(What the exercise asks) Pull each line holding the word "KeyEntry" from the data.

————

/-- A VE object in progress (R104): elements done, the header to be written and whether its output carries one, its
poison, and the rows written. -/
structure OpenObject where
  opcode : Nat
  done : Nat
  hdr : Header
  code : Nat
  outRows : Nat
  headed : Bool
deriving DecidableEq, Repr

/-- A cluster: core state (R167; `lastItem` is the word index of the item issued last), status counters (R177), VE tables
(R99, R100: programs, constants and the residue set each residue index was loaded for), engine occupancy (R172) and the last cycle of each engine's work (R25), SU state (R220; `tagFreeAt` is the
first cycle a tag is free in, when all 64 have been held), the hand-over buffer with the cycles its rows were pushed in and
whether a fused command read a row before its push or fell more than 64 rows behind (R186), and Sheepdog's pending verdicts. -/
structure Cluster where
  sregs : Vector Word64 32 := Vector.replicate 32 0
  params : Vector Word64 64 := Vector.replicate 64 0
  loops : Vector (BitVec 24) 4 := Vector.replicate 4 0
  pc : BitVec 32 := 0
  image : List Word32 := []
  imageIndex : Nat := 0
  lastItem : Nat := 0
  state : CoreState := .idle
  nextAt : Nat := 0
  issueAt : Nat := 0
  issued : Bool := false
  sat : Word32 := 0
  nan : Word32 := 0
  grange : Word32 := 0
  rearm : Word32 := 0
  progs : Table (Timed (List Word32)) := []
  consts : Table (Timed Nat) := []
  constSets : Table (Timed (Option Nat)) := []
  objects : Table OpenObject := []
  busy : Table Nat := []
  lastWork : Table Nat := []
  transfers : List Transfer := []
  tagFreeAt : Nat := 0
  nextGrant : Table Nat := []
  granted : Word32 := 0
  due : List SheepdogDue := []
  handover : List Row := []
  handoverHdr : Option Segment := none
  handoverObj : Bool := false
  handoverAt : List Nat := []
  handoverLate : Bool := false
  storeSig : Word64 := 0
deriving DecidableEq, Repr

/-- What a group may be used for (GROUP_MAP of R331): usable, spare, fused off, retired or failed. -/
inductive GroupRole where
  | usable | spare | fusedOff | retired | failed
deriving DecidableEq, Repr

/-- Residency of a group (R273, RES_STATE of R288). -/
inductive Residency where
  | none | pending | confirmed
deriving DecidableEq, Repr

/-- A collector's latch and counts (R291, R305). The four words are the record's, open or last drained. -/
structure Collector where
  isOpen : Bool := false
  rec0 : Word64 := 0
  rec1 : Word64 := 0
  rec2 : Word64 := 0
  rec3 : Word64 := 0
  testMsgs : Word32 := 0
  messages : Word32 := 0
deriving DecidableEq, Repr

/-- A Pip expansion set held at a tile boundary (R132): key declaration, level, first target, targets, digits, next
tile. -/
structure PipSet where
  decl : Nat
  level : Nat
  firstTarget : Nat
  targets : Nat
  digits : Nat
  nextTile : Nat
deriving DecidableEq, Repr

/-- A refresh in progress (R157 to R166): its command and job, the output header and code, what it read, its
descriptor, and the window cycles still to run after the current window. -/
structure Refresh where
  cmd : CmdWord
  hdr : Header
  code : Nat
  words : List Nat
  descriptor : List Byte
  remaining : Nat
  suspended : Bool
deriving DecidableEq, Repr

/-- One row on the relay chain (R228 to R230): `injectAt` is the cycle of its injection, `claimed` says it has claimed its
credit there, `places` the clusters it claimed it in and the ring offsets, `from_` the sending cluster, `op` and `word` its
command's. -/
structure RelayRow where
  from_ : Nat
  injectAt : Nat
  op : Nat
  word : Nat
  job : Nat
  targetGroup : Nat
  targetCluster : Nat
  ring : Nat
  stamp : Nat
  data : Row
  code : Nat
  claimed : Bool
  places : List (Nat × Nat) := []
deriving DecidableEq, Repr

/-- What Terrier found in the beat (R268): unit's injection fired and its message arrived. -/
structure TerrierResult where
  beat : Nat
  fired : Bool
  arrived : Bool
deriving DecidableEq, Repr

/-- One pending checksum of a TE command (R120 to R122): modulus, the sums formed and the values they must equal. -/
structure PlaneSums where
  q : Nat
  sum0 : Nat
  want0 : Nat
  sum1 : Nat
  want1 : Nat
deriving DecidableEq, Repr

/-- A TE command whose verdict is due (R122); `outs` are the rows it and the later members of its fused command wrote:
cluster, ring, first ring offset and rows. -/
structure TeVerdict where
  at_ : Nat
  cmd : CmdWord
  sums : List PlaneSums
  hdr : Option Header
  code : Nat
  rows : Nat
  inverse : Bool
  outs : List (Nat × Nat × Nat × Nat)
deriving DecidableEq, Repr

/-- Rows that a command of the RME moves over one feed (R125), evenly over `cycles` cycles from `from_` on: kind 0 ring rows
in, 1 tile rows in, 2 rows out, 3 rows out to tiles, 4 the key feed. -/
structure Feed where
  kind : Nat
  from_ : Nat
  cycles : Nat
  rows : Nat
deriving DecidableEq, Repr

/-- A row that the RME's store path or the Pip expander writes to the group buffer in cycle `at_` (R128, R235). -/
structure TileWrite where
  at_ : Nat
  row : Nat
  data : Row
deriving DecidableEq, Repr

/-- A physical group (R17): allocation, residency (R219, R273), integrity block (R288), collector (R305), the RME's
rows, conversion store and Pip set (R123, R129, R132), tile windows (R167) and the refresh sequencer. -/
structure Group where
  role : GroupRole := .usable
  failed : Bool := false
  proving : Bool := false
  provedFrom : Nat := 0
  job : BitVec 16 := 0
  logical : Nat := 0
  set : Nat := 0
  quarantine : Bool := false
  quarantineBeat : Nat := 0
  retireDue : Bool := false
  lastEngineFault : Table Nat := []
  residency : Residency := .none
  model : List Byte := []
  resRows : BitVec 13 := 0
  walkU : BitVec 7 := 0
  walkEpoch : Nat := 0
  walkCounts : Bool := false
  walkDone : Bool := false
  absorbed : Table (List Byte) := []
  digest : List Byte := []
  lastMatch : BeatNo := 0
  terrierFails : BitVec 16 := 0
  retests : BitVec 16 := 0
  lastFamily : BitVec 4 := 0
  lastVisit : BitVec 6 := 0
  restartFaults : BitVec 16 := 0
  lastRestartBeat : BeatNo := 0
  lastGood : Table Nat := []
deriving DecidableEq, Repr

/-- The rest of a physical group: its collector and test state (R268, R305), the RME (R123, R125, R129), the Pip
expander (R132), the tile windows of its lead cluster (R167, R181), the refresh sequencer (R157), Terrier's
results, the relay rows it has sent (R229), the Sheepdog block (R239) and the applied tables (R404). `rmeResidues` is the
residue index and modulus of each array row (R123), `gbTaken` the cycles in which tile feeds and the store path take the
group buffer's slots (R221), first cycle and number, `feeds` the RME's feeds in use (R125), `tileWrites` the tile writes not
yet in memory and `tileReads` the last cycle each row is read in (R128, R231), and `tileNote` the engine and the group-buffer
rows of the last tile store. -/
structure GroupUnits where
  collector : Collector := {}
  injection : Option TerrierResult := none
  tileWindows : Vector (BitVec 16) 16 := Vector.replicate 16 0
  tileFree : Option Nat := none
  tileWritten : List Nat := []
  rmeRows : Table Nat := []
  rmeResidues : Table (Nat × Nat) := []
  gbTaken : List (Nat × Nat) := []
  feeds : List Feed := []
  tileWrites : List TileWrite := []
  tileReads : Table Nat := []
  tileNote : Option (Nat × List Nat) := none
  feedHbmUntil : Nat := 0
  feedKcUntil : Nat := 0
  lastSlot : Table Nat := []
  convStore : List Word32 := []
  pipSets : List PipSet := []
  refresh : Option Refresh := none
  teVerdicts : List TeVerdict := []
  relay : List RelayRow := []
  sdViolations : Word32 := 0
  sdFirstAt : Nat := 0
  sdCluster : BitVec 5 := 0
  sdEngine : BitVec 4 := 0
  sdRing : BitVec 4 := 0
  sdCheck : BitVec 3 := 0
  scrubRow : Nat := 0
  tableSerial : Word64 := 0
  heldBeat : Option Nat := none
  sigRecord : List Word64 := []
deriving DecidableEq, Repr

/-- One residue-set record (R71). -/
structure ResidueSet where
  log2n : Nat
  ordinary : List Nat
  special : List Nat
  digit : Nat
  t : Nat
deriving DecidableEq, Repr

/-- One key directory entry (R72). -/
structure KeyEntry where
  index : Nat
  kind : Nat
  rset : Nat
  galois : Nat
  lo : Nat
  hi : Nat
  digits : Nat
  offset : Nat
  length : Nat
deriving DecidableEq, Repr

/-- One bound-table entry (R150). -/
structure BoundEntry where
  cls : Nat
  rset : Nat
  lo : Nat
  hi : Nat
  dec : Nat
  cap : Nat
  width : Nat
deriving DecidableEq, Repr

/-- The bound table of a BGV or BFV key set (R149). -/
structure BoundTable where
  margin : Nat := 0
  fresh : List Nat := []
  entries : List BoundEntry := []
deriving DecidableEq, Repr

/-- A registered key set (R67 to R75). -/
structure KeySet where
  digest : List Byte
  ksid : Nat
  scheme : Nat
  seed : List Byte
  ownerKey : List Byte
  rsets : List ResidueSet
  bounds : BoundTable
  keys : List KeyEntry
  regionBase : Nat
  regionLen : Nat
  ownerPub : List Byte := []
deriving DecidableEq, Repr

/-- A registration in progress (R75): the entry's function and host tag, the manifest and key region it locks. -/
structure Registration where
  fn : Nat
  tag : Word32
  manifest : Nat
  manifestLen : Nat
  region : Nat
  regionLen : Nat
  areaNo : Nat
  seq : Nat
deriving DecidableEq, Repr

/-- A read of a piece of a key whose transfer has not been granted (R231): the piece, the read's cycle, and the reading
cluster, OP and word index. -/
structure AwaitedPiece where
  piece : Nat
  at_ : Nat
  cluster : Nat
  op : Nat
  word : Nat
deriving DecidableEq, Repr

/-- An SU.KFILL under way (R89): its job and cluster, the cycle its first piece is eligible in, the piece to be granted next
and their number (the key's head, then its planes in 2 KiB blocks), its OP and word index, and the reads judged later. -/
structure KcFill where
  job : Nat
  cluster : Nat
  first : Nat
  next : Nat
  count : Nat
  opc : Nat
  word : Nat
  awaited : List AwaitedPiece := []
deriving DecidableEq, Repr

/-- A key-cache directory entry in use (R87 to R91): its extents, the jobs that share it, its header, whether a fill has been
issued and whether it failed, the extents under repair, the fill under way, and the stamp of each piece granted. -/
structure KcEntry where
  ksid : Nat
  index : Nat
  hi : Nat
  extents : List Nat
  jobs : List Nat
  filled : Bool
  bad : Bool
  repairing : List Nat
  header : List Byte := []
  fill : Option KcFill := none
  landing : Table Nat := []
deriving DecidableEq, Repr

/-- An area of host HBM (R312); `doomed` once a function-level reset waits for its jobs to let it go (R308). -/
structure Area where
  release : Bool
  owner : Nat
  base : Nat
  length : Nat
  doomed : Bool := false
deriving DecidableEq, Repr

/-- A range locked against the host (R313, R75, R281): base, length and the lock's owner. -/
inductive LockOwner where
  | registration | job (id : Nat) | mailbox | staging
deriving DecidableEq, Repr

/-- A submitted entry (R317): its function and 64 bytes, in arrival order; then the beat it became visible in, and
whether R319 holds it. -/
structure Entry where
  fn : Nat
  raw : List Byte
  seq : Nat
  visible : Nat
  held : Bool := false
deriving DecidableEq, Repr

————

(Response to this task)
structure KeyEntry where
  keys : List KeyEntry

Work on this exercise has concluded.